We may never know the reasons why, but let me tell you of my experiences with this mystery nugget thing, and then perhaps some of you out there will feel compelled to tell your stories as well.

I was a new comer to the Similkameen River, but not new to panning for gold. I found a new partner while in the real estate business. He was looking for a home with room to park his gold dredge. He and his wife were serious prospectors. They told me about the best dredging river in our state, the Similkameen. It was my first trip with them that my first pan nugget came to pass.

With a shovel in one hand and a gold pan in the other I surveyed the lay of the land and river. A short way up the bank there was a very old tree stump. I reasoned that at flood time that stump could have provided a resting place for some gold. I dug down between the old rotten roots of the stump, filled my gold pan, found a suitable rock beside the river, and panned it down. The result was a nugget about the size of a pea. Where did you get that gravel my friends wife asked? I pointed out the stump and she went to work. By the end of the day she had almost dug that old stump out of the ground, but no more gold. To this day, seventeen years later, the Similkameen has been where I prospect, but I have not found a larger nugget.

Who could have dreamed that this first pan nugget thing would be replicated a few years later, a short ways downriver?

After years of effort, sinking a shaft to seventy nine feet a short ways from the river, my partner and his wife took leave of the project. Now what was I to do? I wasn't ready to retire from the project I knew would someday payoff, so I had to find new partners. One of the first to step up was my cousin Stan. We soon found ourselves camped in a beautiful spot beside The Similkameen. Stan and his wife in their beautiful motor home and my wife and I in our 63 model travel trailer. Cousin Stan was anxious to try his hand at panning. We went to the river for his first lesson. "Where should I dig?" he asked. I pointed out a spot downstream from a protrusion of bed rock.

He dug a scoop of gravel and started to pan.

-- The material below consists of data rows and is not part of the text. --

/-! `modLane` -/

@[simp] theorem modLane_pending (s : State) (i : Nat) (f : Lane → Lane) : (modLane s i f).pending = s.pending := rfl
@[simp] theorem modLane_upNs (s : State) (i : Nat) (f : Lane → Lane) : (modLane s i f).upNs = s.upNs := rfl
@[simp] theorem modLane_free (s : State) (i : Nat) (f : Lane → Lane) : (modLane s i f).free = s.free := rfl
@[simp] theorem modLane_part (s : State) (i : Nat) (f : Lane → Lane) : (modLane s i f).part = s.part := rfl
@[simp] theorem modLane_role (s : State) (i : Nat) (f : Lane → Lane) : (modLane s i f).role = s.role := rfl
@[simp] theorem modLane_straps (s : State) (i : Nat) (f : Lane → Lane) : (modLane s i f).straps = s.straps := rfl
@[simp] theorem modLane_resetHigh (s : State) (i : Nat) (f : Lane → Lane) : (modLane s i f).resetHigh = s.resetHigh := rfl
@[simp] theorem modLane_quiescing (s : State) (i : Nat) (f : Lane → Lane) : (modLane s i f).quiescing = s.quiescing := rfl
@[simp] theorem modLane_snapshotSeq (s : State) (i : Nat) (f : Lane → Lane) : (modLane s i f).snapshotSeq = s.snapshotSeq := rfl
@[simp] theorem modLane_host (s : State) (i : Nat) (f : Lane → Lane) : (modLane s i f).host = s.host := rfl
@[simp] theorem modLane_clk (s : State) (i : Nat) (f : Lane → Lane) : (modLane s i f).clk = s.clk := rfl
@[simp] theorem modLane_key (s : State) (i : Nat) (f : Lane → Lane) : (modLane s i f).key = s.key := rfl
@[simp] theorem modLane_air (s : State) (i : Nat) (f : Lane → Lane) : (modLane s i f).air = s.air := rfl
@[simp] theorem modLane_node (s : State) (i : Nat) (f : Lane → Lane) : (modLane s i f).node = s.node := rfl
@[simp] theorem modLane_radio (s : State) (i : Nat) (f : Lane → Lane) : (modLane s i f).radio = s.radio := rfl
@[simp] theorem modLane_orbit (s : State) (i : Nat) (f : Lane → Lane) : (modLane s i f).orbit = s.orbit := rfl
@[simp] theorem modLane_queue (s : State) (i : Nat) (f : Lane → Lane) : (modLane s i f).queue = s.queue := rfl
@[simp] theorem modLane_route (s : State) (i : Nat) (f : Lane → Lane) : (modLane s i f).route = s.route := rfl
@[simp] theorem modLane_path (s : State) (i : Nat) (f : Lane → Lane) : (modLane s i f).path = s.path := rfl
@[simp] theorem modLane_pair (s : State) (i : Nat) (f : Lane → Lane) : (modLane s i f).pair = s.pair := rfl
@[simp] theorem modLane_pwr (s : State) (i : Nat) (f : Lane → Lane) : (modLane s i f).pwr = s.pwr := rfl
@[simp] theorem modLane_fw (s : State) (i : Nat) (f : Lane → Lane) : (modLane s i f).fw = s.fw := rfl
@[simp] theorem modLane_cmp (s : State) (i : Nat) (f : Lane → Lane) : (modLane s i f).cmp = s.cmp := rfl
@[simp] theorem modLane_test (s : State) (i : Nat) (f : Lane → Lane) : (modLane s i f).test = s.test := rfl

A first panning attempt can be an interesting thing to watch. It makes you want to say "no - no - no", then take the pan and say, "do it like this." He had a strong side to side motion that caused material to escape first over one side of the pan and then the other. I was about to show this novice how it's done when he said "I think I'm finding something." I looked at the pan at just the right time to see a bright gold object appear for an instant before the sloshing motion took it back beneath the gravel. After what seemed like forever he reached the point where he picked up the nugget. It was a beauty. Larger than any I had ever found, and in his first pan. He immediately accused me of having planting the nugget as a trick or something. I still remember exactly what my words were in response to his allegation:
"Stan, if that were my nugget, there ain't no way it would end up in your gold pan!"

What is it, this nugget in the first pan thing? Is it Mother Nature's way of thanking you for being out there, in hopes it will keep you coming back? There has to be something going on here that we don't yet understand. It has taken beginners luck to a whole new level.